Task to carry out: Please return, with no alterations, the lines below from the very first through the one that contains "(s.port q).sends.map fun".

Records for this task Start Marker

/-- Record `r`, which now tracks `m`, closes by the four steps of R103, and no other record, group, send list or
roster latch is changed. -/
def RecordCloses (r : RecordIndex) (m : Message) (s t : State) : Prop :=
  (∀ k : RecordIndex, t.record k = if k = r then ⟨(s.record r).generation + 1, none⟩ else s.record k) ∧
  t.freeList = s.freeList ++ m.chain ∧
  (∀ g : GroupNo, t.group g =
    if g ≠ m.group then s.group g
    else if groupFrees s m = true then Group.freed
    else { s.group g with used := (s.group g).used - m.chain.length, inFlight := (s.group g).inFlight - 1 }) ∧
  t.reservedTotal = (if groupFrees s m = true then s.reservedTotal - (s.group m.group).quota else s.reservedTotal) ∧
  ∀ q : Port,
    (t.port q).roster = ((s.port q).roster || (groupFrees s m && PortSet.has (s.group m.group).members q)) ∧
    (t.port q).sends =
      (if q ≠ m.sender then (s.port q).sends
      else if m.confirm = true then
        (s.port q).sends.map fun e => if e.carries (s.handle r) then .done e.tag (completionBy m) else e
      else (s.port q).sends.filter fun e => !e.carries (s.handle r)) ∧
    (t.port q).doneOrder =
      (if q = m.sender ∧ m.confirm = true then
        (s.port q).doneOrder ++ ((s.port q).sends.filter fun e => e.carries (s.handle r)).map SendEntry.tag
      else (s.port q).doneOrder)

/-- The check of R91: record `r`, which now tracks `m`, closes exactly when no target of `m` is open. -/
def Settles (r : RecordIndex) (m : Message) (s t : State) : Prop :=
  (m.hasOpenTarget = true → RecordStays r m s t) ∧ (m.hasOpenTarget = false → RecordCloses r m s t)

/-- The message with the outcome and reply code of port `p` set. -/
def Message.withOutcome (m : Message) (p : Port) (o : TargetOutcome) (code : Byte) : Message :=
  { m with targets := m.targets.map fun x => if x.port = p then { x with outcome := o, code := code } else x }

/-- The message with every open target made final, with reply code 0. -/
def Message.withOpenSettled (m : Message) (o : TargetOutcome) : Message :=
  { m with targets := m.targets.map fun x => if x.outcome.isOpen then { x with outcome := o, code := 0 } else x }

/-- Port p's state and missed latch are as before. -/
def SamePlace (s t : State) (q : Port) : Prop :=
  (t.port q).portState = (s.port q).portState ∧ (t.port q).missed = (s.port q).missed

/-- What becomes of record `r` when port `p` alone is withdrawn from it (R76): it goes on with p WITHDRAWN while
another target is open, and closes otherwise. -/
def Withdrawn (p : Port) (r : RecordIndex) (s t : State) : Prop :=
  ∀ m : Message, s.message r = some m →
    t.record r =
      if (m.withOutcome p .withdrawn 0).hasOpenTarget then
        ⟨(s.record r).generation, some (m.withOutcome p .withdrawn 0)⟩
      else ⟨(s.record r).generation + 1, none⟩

Records for this task End Marker

Expected answer:
/-- Record `r`, which now tracks `m`, closes by the four steps of R103, and no other record, group, send list or
roster latch is changed. -/
def RecordCloses (r : RecordIndex) (m : Message) (s t : State) : Prop :=
  (∀ k : RecordIndex, t.record k = if k = r then ⟨(s.record r).generation + 1, none⟩ else s.record k) ∧
  t.freeList = s.freeList ++ m.chain ∧
  (∀ g : GroupNo, t.group g =
    if g ≠ m.group then s.group g
    else if groupFrees s m = true then Group.freed
    else { s.group g with used := (s.group g).used - m.chain.length, inFlight := (s.group g).inFlight - 1 }) ∧
  t.reservedTotal = (if groupFrees s m = true then s.reservedTotal - (s.group m.group).quota else s.reservedTotal) ∧
  ∀ q : Port,
    (t.port q).roster = ((s.port q).roster || (groupFrees s m && PortSet.has (s.group m.group).members q)) ∧
    (t.port q).sends =
      (if q ≠ m.sender then (s.port q).sends
      else if m.confirm = true then
        (s.port q).sends.map fun e => if e.carries (s.handle r) then .done e.tag (completionBy m) else e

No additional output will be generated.